theorem State.takePlain_keeps {r s : State} (h : Keeps r s) (a1 : ℕ) (a2 : ℕ) {t : _ × State} (hq : State.takePlain s a1 a2 = some t) : Keeps r t.2
    := by
  simp only [State.takePlain] at hq
  repeat' (first
    | contradiction | (obtain rfl := Option.some.inj hq) | (split at hq) | with_reducible assumption | (with_reducible exact Keeps.refl _)
    | (with_reducible refine Keeps.of_snd (by assumption) ?_) | (with_reducible refine Keeps.of_fst (by assumption) ?_)
    | (with_reducible apply Keeps.ite) | (fail_if_no_progress with_reducible refine Keeps.rec_upd ?_ rfl rfl rfl rfl rfl)
    | (fail_if_no_progress dsimp only) | split)

theorem execSwb_keeps {r s : State} (h : Keeps r s) (a0 : Coach) : KeepsR r (execSwb a0 s) := by
  unfold execSwb
  try dsimp only
  repeat' (first
    | with_reducible assumption | (with_reducible exact Keeps.refl _) | with_reducible apply KeepsR.ok | with_reducible apply KeepsR.ite
    | (with_reducible apply State.issueTo_keeps) | (with_reducible apply Keeps.ite) | (fail_if_no_progress dsimp only) | split)

theorem State.railsFail_keeps {r s : State} (h : Keeps r s) (a1 : List ℕ) : Keeps r (State.railsFail s a1) := by
  unfold State.railsFail
  try dsimp only
  repeat' (first
    | with_reducible assumption | (with_reducible exact Keeps.refl _) | (with_reducible apply State.emit_keeps)
    | (with_reducible apply State.logEntry_keeps) | (with_reducible apply State.railsOff_keeps) | (with_reducible apply State.setFld_keeps)
    | (with_reducible apply Keeps.ite) | (with_reducible apply Keeps.foldl) | intro _ _ _
    | (fail_if_no_progress with_reducible refine Keeps.rec_upd ?_ rfl rfl rfl rfl rfl) | (fail_if_no_progress dsimp only) | split)

theorem execPmbAlert_keeps {r s : State} (h : Keeps r s) (a0 : List (BitVec 8)) : KeepsR r (execPmbAlert a0 s) := by
  unfold execPmbAlert
  try dsimp only
  repeat' (first
    | with_reducible assumption | (with_reducible exact Keeps.refl _) | with_reducible apply KeepsR.ok | with_reducible apply KeepsR.ite
    | (with_reducible apply State.emit_keeps) | (with_reducible apply State.railsFail_keeps) | (with_reducible apply Keeps.ite)
    | (fail_if_no_progress dsimp only) | split)

theorem execVmaxi_keeps {r s : State} (h : Keeps r s) (a0 : Coach) : KeepsR r (execVmaxi a0 s) := by
  unfold execVmaxi
  try dsimp only
  repeat' (first
    | with_reducible assumption | (with_reducible exact Keeps.refl _) | with_reducible apply KeepsR.ok | with_reducible apply KeepsR.ite
    | (with_reducible apply State.issueTo_keeps) | (with_reducible apply Keeps.ite) | (fail_if_no_progress dsimp only) | split)

theorem execVadd_keeps {r s : State} (h : Keeps r s) (a0 : Coach) : KeepsR r (execVadd a0 s) := by
  unfold execVadd
  try dsimp only
  repeat' (first
    | with_reducible assumption | (with_reducible exact Keeps.refl _) | with_reducible apply KeepsR.ok | with_reducible apply KeepsR.ite
    | (with_reducible apply State.issueTo_keeps) | (with_reducible apply Keeps.ite) | (fail_if_no_progress dsimp only) | split)

theorem execVld_keeps {r s : State} (h : Keeps r s) (a0 : Coach) : KeepsR r (execVld a0 s) := by
  unfold execVld
  try dsimp only
  repeat' (first
    | with_reducible assumption | (with_reducible exact Keeps.refl _) | with_reducible apply KeepsR.ok | with_reducible apply KeepsR.ite
    | (with_reducible apply State.issueTo_keeps) | (with_reducible apply Keeps.ite) | (fail_if_no_progress dsimp only) | split)

theorem execVcvt_keeps {r s : State} (h : Keeps r s) (a0 : Coach) : KeepsR r (execVcvt a0 s) := by
  unfold execVcvt
  try dsimp only
  repeat' (first
    | with_reducible assumption | (with_reducible exact Keeps.refl _) | with_reducible apply KeepsR.ok | with_reducible apply KeepsR.ite
    | (with_reducible apply State.issueTo_keeps) | (with_reducible apply Keeps.ite) | (fail_if_no_progress dsimp only) | split)

theorem State.hostIn_keeps {r s : State} (h : Keeps r s) (a1 : ℕ) (a2 : Packet) : Keeps r (State.hostIn s a1 a2) := by
  unfold State.hostIn
  try dsimp only
  repeat' (first
    | with_reducible assumption | (with_reducible exact Keeps.refl _) | (with_reducible apply State.emit_keeps)
    | (with_reducible apply State.hostAccess_keeps) | (with_reducible apply State.hostFail_keeps)
    | (with_reducible refine Keeps.of_snd (by assumption) ?_) | (with_reducible refine Keeps.of_fst (by assumption) ?_)
    | (with_reducible apply Keeps.ite) | (fail_if_no_progress with_reducible refine Keeps.rec_upd ?_ rfl rfl rfl rfl rfl)
    | (fail_if_no_progress dsimp only) | split)

theorem State.toFirmware_keeps {r s : State} (h : Keeps r s) (a1 : ℕ) (a2 : Packet) : Keeps r (State.toFirmware s a1 a2) := by
  unfold State.toFirmware
  try dsimp only
  repeat' (first
    | with_reducible assumption | (with_reducible exact Keeps.refl _) | (with_reducible apply Keeps.ite)
    | (fail_if_no_progress with_reducible refine Keeps.rec_upd ?_ rfl rfl rfl rfl rfl) | (fail_if_no_progress dsimp only) | split)

theorem State.memoryIn_keeps {r s : State} (h : Keeps r s) (a1 : ℕ) (a2 : Packet) : Keeps r (State.memoryIn s a1 a2) := by
  unfold State.memoryIn
  try dsimp only
  repeat' (first
    | with_reducible assumption | (with_reducible exact Keeps.refl _) | (with_reducible apply State.hostIn_keeps)
    | (with_reducible apply State.toFirmware_keeps) | (with_reducible apply State.updBay_keeps) | (with_reducible apply State.updHbm_keeps)
    | (with_reducible apply Keeps.ite) | (fail_if_no_progress with_reducible refine Keeps.rec_upd ?_ rfl rfl rfl rfl rfl)
    | (fail_if_no_progress dsimp only) | split)

theorem State.readRegister_keeps {r s : State} (h : Keeps r s) (a1 : ℕ) : Keeps r (State.readRegister s a1) := by
  unfold State.readRegister
  try dsimp only
  repeat' (first
    | with_reducible assumption | (with_reducible exact Keeps.refl _) | (with_reducible apply State.setFld_keeps) | (with_reducible apply Keeps.ite)
    | (with_reducible apply Keeps.foldl) | intro _ _ _ | (fail_if_no_progress with_reducible refine Keeps.rec_upd ?_ rfl rfl rfl rfl rfl)
    | (fail_if_no_progress dsimp only) | split)
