-- ==== Sys2Proof/Laws/State.lean ====
section
/-! SUPPORT. What each basic update of the state leaves unchanged, field by field, true by unfolding the update. -/

namespace Sys2Proof.Machine

/-- `State.setFld` changes `fields` alone. -/
@[simp] theorem State.setFld_frame (s : State) (f : Fld) (u i v : Nat) :
    (s.setFld f u i v).pending = s.pending ∧ (s.setFld f u i v).freeIx = s.freeIx ∧ (s.setFld f u i v).resp = s.resp ∧ (s.setFld f u i v).out = s.out
    ∧ (s.setFld f u i v).latches = s.latches ∧ (s.setFld f u i v).held = s.held ∧ (s.setFld f u i v).seqMem = s.seqMem ∧
    (s.setFld f u i v).store = s.store ∧ (s.setFld f u i v).bank = s.bank ∧ (s.setFld f u i v).vreg = s.vreg ∧ (s.setFld f u i v).sacc = s.sacc ∧
    (s.setFld f u i v).coaches = s.coaches ∧ (s.setFld f u i v).dma = s.dma ∧ (s.setFld f u i v).net = s.net ∧ (s.setFld f u i v).hbmc = s.hbmc ∧
    (s.setFld f u i v).hbm = s.hbm ∧ (s.setFld f u i v).reports = s.reports ∧ (s.setFld f u i v).aoCycles = s.aoCycles ∧
    (s.setFld f u i v).netCycles = s.netCycles ∧ (s.setFld f u i v).couplerAside = s.couplerAside ∧ (s.setFld f u i v).tcs = s.tcs ∧
    (s.setFld f u i v).ctxs = s.ctxs ∧ (s.setFld f u i v).media = s.media ∧ (s.setFld f u i v).rein = s.rein ∧ (s.setFld f u i v).lock = s.lock ∧
    (s.setFld f u i v).coachCycles = s.coachCycles ∧ (s.setFld f u i v).netFrac = s.netFrac ∧ (s.setFld f u i v).aoFrac = s.aoFrac ∧
    (s.setFld f u i v).laneSt = s.laneSt ∧ (s.setFld f u i v).links = s.links ∧ (s.setFld f u i v).bays = s.bays ∧ (s.setFld f u i v).pair = s.pair ∧
    (s.setFld f u i v).log = s.log ∧ (s.setFld f u i v).fab = s.fab ∧ (s.setFld f u i v).load = s.load ∧ (s.setFld f u i v).keptRegs = s.keptRegs ∧
    (s.setFld f u i v).keyRam = s.keyRam ∧ (s.setFld f u i v).fuseKey = s.fuseKey ∧ (s.setFld f u i v).vsense = s.vsense ∧
    (s.setFld f u i v).arb = s.arb ∧ (s.setFld f u i v).adm = s.adm ∧ (s.setFld f u i v).admBusy = s.admBusy ∧ (s.setFld f u i v).admLast = s.admLast
    ∧ (s.setFld f u i v).ports = s.ports ∧ (s.setFld f u i v).hostReq = s.hostReq ∧ (s.setFld f u i v).recov = s.recov ∧ (s.setFld f u i v).pm = s.pm
    ∧ (s.setFld f u i v).pwr = s.pwr ∧ (s.setFld f u i v).tap = s.tap ∧ (s.setFld f u i v).fuses = s.fuses ∧ (s.setFld f u i v).dbgKey = s.dbgKey ∧
    (s.setFld f u i v).dbgLevel = s.dbgLevel ∧ (s.setFld f u i v).dbgNonce = s.dbgNonce ∧ (s.setFld f u i v).pertFrom = s.pertFrom := by
  simp only [State.setFld, and_self]

/-- `State.resetFields` changes `fields` alone. -/
@[simp] theorem State.resetFields_frame (s : State) (lv : Level) (p : Fld → Nat → Nat → Bool) :
    (s.resetFields lv p).pending = s.pending ∧ (s.resetFields lv p).freeIx = s.freeIx ∧ (s.resetFields lv p).resp = s.resp ∧
    (s.resetFields lv p).out = s.out ∧ (s.resetFields lv p).latches = s.latches ∧ (s.resetFields lv p).held = s.held ∧
    (s.resetFields lv p).seqMem = s.seqMem ∧ (s.resetFields lv p).store = s.store ∧ (s.resetFields lv p).bank = s.bank ∧
    (s.resetFields lv p).vreg = s.vreg ∧ (s.resetFields lv p).sacc = s.sacc ∧ (s.resetFields lv p).coaches = s.coaches ∧
    (s.resetFields lv p).dma = s.dma ∧ (s.resetFields lv p).net = s.net ∧ (s.resetFields lv p).hbmc = s.hbmc ∧ (s.resetFields lv p).hbm = s.hbm ∧
    (s.resetFields lv p).reports = s.reports ∧ (s.resetFields lv p).aoCycles = s.aoCycles ∧ (s.resetFields lv p).netCycles = s.netCycles ∧
    (s.resetFields lv p).couplerAside = s.couplerAside ∧ (s.resetFields lv p).tcs = s.tcs ∧ (s.resetFields lv p).ctxs = s.ctxs ∧
    (s.resetFields lv p).media = s.media ∧ (s.resetFields lv p).rein = s.rein ∧ (s.resetFields lv p).lock = s.lock ∧
    (s.resetFields lv p).coachCycles = s.coachCycles ∧ (s.resetFields lv p).netFrac = s.netFrac ∧ (s.resetFields lv p).aoFrac = s.aoFrac ∧
    (s.resetFields lv p).laneSt = s.laneSt ∧ (s.resetFields lv p).links = s.links ∧ (s.resetFields lv p).bays = s.bays ∧
    (s.resetFields lv p).pair = s.pair ∧ (s.resetFields lv p).log = s.log ∧ (s.resetFields lv p).fab = s.fab ∧ (s.resetFields lv p).load = s.load ∧
    (s.resetFields lv p).keptRegs = s.keptRegs ∧ (s.resetFields lv p).keyRam = s.keyRam ∧ (s.resetFields lv p).fuseKey = s.fuseKey ∧
    (s.resetFields lv p).vsense = s.vsense ∧ (s.resetFields lv p).arb = s.arb ∧ (s.resetFields lv p).adm = s.adm ∧
    (s.resetFields lv p).admBusy = s.admBusy ∧ (s.resetFields lv p).admLast = s.admLast ∧ (s.resetFields lv p).ports = s.ports ∧
    (s.resetFields lv p).hostReq = s.hostReq ∧ (s.resetFields lv p).recov = s.recov ∧ (s.resetFields lv p).pm = s.pm ∧
    (s.resetFields lv p).pwr = s.pwr ∧ (s.resetFields lv p).tap = s.tap ∧ (s.resetFields lv p).fuses = s.fuses ∧
    (s.resetFields lv p).dbgKey = s.dbgKey ∧ (s.resetFields lv p).dbgLevel = s.dbgLevel ∧ (s.resetFields lv p).dbgNonce = s.dbgNonce ∧
    (s.resetFields lv p).pertFrom = s.pertFrom := by
  simp only [State.resetFields, and_self]
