/-- A DRAIN in a format writes its bytes, counts, and clears on CLR. -/
theorem State.drain_codes {q : State} {k : Nat} (hk : k < 2048) {i : Inf} {f : Fmt} {sc : Bool} (h21 : fieldOf i.w 0 21 1 = 0)
    (hfs : fselOf (iFmt i.w) = some ⟨f, sc⟩) (hx : f ≠ .x24) : ∃ u, OpsFrame k (issueFlds k)
      (q.writeOut k (q.opFailed k i.opn) (dstStream i.w) (fieldOf i.w 1 0 23) (q.drainBytes k (q.modeOf k i.opn) f i.w)) u ∧
      q.drain k i = u.clearIf k i.w (fieldOf i.w 0 22 1 == 1) := by
  unfold State.drain
  dsimp only
  rw [if_neg (by simp [h21])]
  split
  next h => exact absurd (congrArg FSel.fmt (Option.some.inj (hfs.symm.trans h))) hx
  next h => exact absurd (hfs.symm.trans h) (by simp)
  next f' sc' hne h =>
    obtain ⟨rfl, rfl⟩ : f = f' ∧ sc = sc' := by
      have := Option.some.inj (hfs.symm.trans h)
      exact ⟨congrArg FSel.fmt this, by injection this⟩
    refine ⟨_, ?_, rfl⟩
    simp only [List.map_map]
    exact (OpsFrame.count _ hk i.opn (fun _ => by simp [satFlds, issueFlds]) (fun _ => by simp [flushFlds, issueFlds]) (fun h => absurd rfl h)).trans
      (.foldl (fun t x => .addTile t hk (by simp [issueFlds]) i.opn _) _ _)

/-- A DRAIN starts with its work, and stays in flight. -/
theorem State.startWork_drain (q : State) (k : Nat) {i : Inf} (h : opOf i.w = 4) : q.startWork k i = (q.drain k i).markStarted k i.id := by
  simp only [State.startWork, h]

/-- A QUANT starts with its work, and stays in flight. -/
theorem State.startWork_quant (q : State) (k : Nat) {i : Inf} (h : opOf i.w = 5) : q.startWork k i = (q.quant k i).markStarted k i.id := by
  simp only [State.startWork, h]

/-- The bytes of a DRAIN go by the entries' values. -/
theorem State.drainBytes_congr {s q : State} {k : Nat} (h : ∀ e, q.entryAcc k e = s.entryAcc k e) (md : NumMode) (f : Fmt) (w : Nat) :
    q.drainBytes k md f w = s.drainBytes k md f w := by simp only [State.drainBytes, State.drainRow, h]

/-- An instruction's output fits after the issue as before. -/
theorem OutFits.unitIssued {s : State} {k : Nat} (hk : k < 2048) {w n : Nat} (h : OutFits k s w n) :
    ∀ st, dstStream w = some st → ((s.unitIssued k).strm k st).prod + n ≤ (s.unitIssued k).halfRoom k st := fun st hst => by
  rw [s.strm_unitIssued hk, s.halfRoom_unitIssued hk]
  exact h st hst

/-- Bytes written by a start where the issue put them. -/
theorem SameBytesBut.of_store {s t : State} {k a : Nat} {bs : List Nat} {L : List (Fld × Nat × Nat)} (h : t.store = (s.storeWrite k a bs).store)
    (ho : BankOnly k L s t) : SameBytesBut k a bs.length s t := by
  obtain ⟨hbytes, -, -⟩ := sameBytesBut_storeWrite s k a bs
  obtain ⟨ht, -⟩ := ho
  refine ⟨fun x hx => by rw [h]; exact hbytes x hx, fun x => ?_, fun x => ?_⟩
  · rw [ht]
  · rw [ht]

/-- Reads of part of what was written. -/
theorem State.storeRead_part {s t : State} {k a : Nat} {bs : List Nat} (h : t.store = (s.storeWrite k a bs).store) (o : Nat) {n : Nat} (hn : o + n ≤ bs.length) :
    t.storeRead k (a + o) n = ((bs.drop o).take n).map (· % 256) := by
  refine List.ext_getElem (by simp [State.storeRead, memRead]; omega) (fun i hi _ => ?_)
  have hi' : i < n := by simpa [State.storeRead, memRead] using hi
  have hin : k * storeSize + a ≤ k * storeSize + (a + o) + i ∧ k * storeSize + (a + o) + i < k * storeSize + a + bs.length := by omega
  have hsub : k * storeSize + (a + o) + i - (k * storeSize + a) = o + i := by omega
  have hlt : o + i < bs.length := by omega
  simp [State.storeRead, h, State.storeWrite, memRead_eq, memByte_memWrite, hin, hsub, hlt]

/-- What stands when a bank instruction alone in flight has written its output, where it has room, counted, and cleared its region on CLR. -/
theorem output_result {k : Coach} {s u : State} {bs : List Nat} {clr : Bool} (h2 : opOf (s.atPc k) ≠ 2) (hpc : s.fld COA_PC_PC k < 1023) (hf : (s.coach k).flight = [])
    (hfit : OutFits k s (s.atPc k) bs.length) (hrows : clr = true → iRow0 (s.atPc k) + iM (s.atPc k) ≤ 256)
    (hu : OpsFrame k (issueFlds k) ((s.unitIssued k).writeOut k false (dstStream (s.atPc k)) (fieldOf (s.atPc k) 1 0 23) bs) u)
    (hv : (u.clearIf k (s.atPc k) clr).seqView k = (s.unitIssued k).seqView k) :
    ∃ t, t = (u.clearIf k (s.atPc k) clr).markStarted k (s.newInf k).id ∧ Launched k { s.newInf k with started := true } s t ∧
      t.store = (s.storeWrite k (outAt k s (s.atPc k)) bs).store ∧ SameBytesBut k (outAt k s (s.atPc k)) bs.length s t ∧
      RegionCleared k (s.atPc k) (clr = true) s t ∧ (∀ st, dstStream (s.atPc k) = some st → (t.strm k st).prod = (s.strm k st).prod + bs.length) ∧
      OnlyCoach k ((ACC_SPILLUSED_USED, k.val, 0) :: issueFlds k) { s with store := t.store, bank := t.bank } t := by
  have hk : k.val < 2048 := k.isLt.trans (by decide)
  obtain ⟨hstore, hbank, hprod, hframe⟩ := (s.unitIssued k).writeOut_fits k (dstStream (s.atPc k)) (fieldOf (s.atPc k) 1 0 23) (hfit.unitIssued hk)
  have hissued := OnlyCoach.unitIssued s hk
  have hwork : BankFrame k (issueFlds k) (s.unitIssued k) u := (hframe.mono (by simp)).trans hu.bankFrame
  have hubank : u.bank = s.bank := by rw [hu.1.1, ← hissued.sameMemories.2.1]; exact hbank
  obtain ⟨htstore, htstrm, hclear, honly⟩ := bankWork_result hk h2 hwork hubank hrows (s.newInf k).id
  have hwritten : ((u.clearIf k (s.atPc k) clr).markStarted k (s.newInf k).id).store = (s.storeWrite k (outAt k s (s.atPc k)) bs).store := by
    rw [htstore, hu.1.store, hstore, s.outTo_unitIssued hk, ← outAt_eq, State.storeWrite, hissued.store, State.storeWrite]
  refine ⟨_, rfl, launched_marked hk hpc hf hv ?_, hwritten, .of_store hwritten honly, hclear, fun st hst => ?_, honly⟩
  · exact (BankFrame.clearIf (L := [(ACC_SPILLUSED_USED, k.val, 0)]) u hk (by simp) (s.atPc k) clr).2.trans hwork.2
  · rw [htstrm, hu.strm, hprod st hst, s.strm_unitIssued hk]
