-- ==== Sys2Proof/Machine/Ops.lean ====
section
/-! DEFINITION. The operations the meanings share: emitting bytes (00_scope.md R5), recording an error,
which is all that "taking an exception" is on this block (60_exceptions.md R64, R66), reset, and the
transfer of a byte. There is no return from an error (R67). -/

namespace Sys2Proof.Machine

/-- `Emit(b)` (R5): append a byte to the end of `out`. -/
def emit (b : Byte) (s : State) : State := { s with out := s.out ++ [b] }

/-- `record(k)` (R64): the first cause since reset is kept, `err` is sticky. -/
def record (k : Cause) (s : State) : State :=
  if s.err then s else { s with ecause := k, err := true }

/-- A command with a check: where the check raises a cause the command has no other effect (R64). -/
def guarded (check : Option Cause) (effect : State → State) (s : State) : State :=
  match check with
  | some k => record k s
  | none => effect s

/-- Fold a byte into the running CRC (R37). -/
def foldCrc (b : Byte) (s : State) : State := { s with crc := crcStep s.crc b }

/-- Reset takes effect (R73): every element but `out` and its transfer goes to its reset value; the
bytes emitted before stay and are still transferred (R74). -/
def resetBlock (s : State) : State :=
  { State.reset with out := s.out, taken := s.taken, inbox := s.inbox }

/-- `tx_valid` once the emitted bytes are shown (R7): a byte of `out` is not yet transferred. -/
def State.txWaiting (s : State) : Bool := decide (s.taken < s.out.length)

/-- `tx_data` (R7): the next byte of `out` not yet transferred; no value where there is none (log 12). -/
def State.txData (s : State) : Option Byte := s.out[s.taken]?

/-- The bytes transferred so far, in order. -/
def State.sent (s : State) : List Byte := s.out.take s.taken

/-- The channel takes the next byte (R7); with none waiting there is nothing to take (log 12). -/
def takeByte (s : State) : State :=
  if s.txWaiting then { s with taken := s.taken + 1 } else s

end Sys2Proof.Machine
end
----------
- PROBLEM STATEMENT: Using the records above, restate word for word the lines from the one with "(s.setFld f u i v).keyRam" through the one with "(s.setFld f u i v).arb", both included.

- EXERCISE OUTPUT:
    (s.setFld f u i v).keyRam = s.keyRam ∧ (s.setFld f u i v).fuseKey = s.fuseKey ∧ (s.setFld f u i v).vsense = s.vsense ∧
    (s.setFld f u i v).arb = s.arb ∧ (s.setFld f u i v).adm = s.adm ∧ (s.setFld f u i v).admBusy = s.admBusy ∧ (s.setFld f u i v).admLast = s.admLast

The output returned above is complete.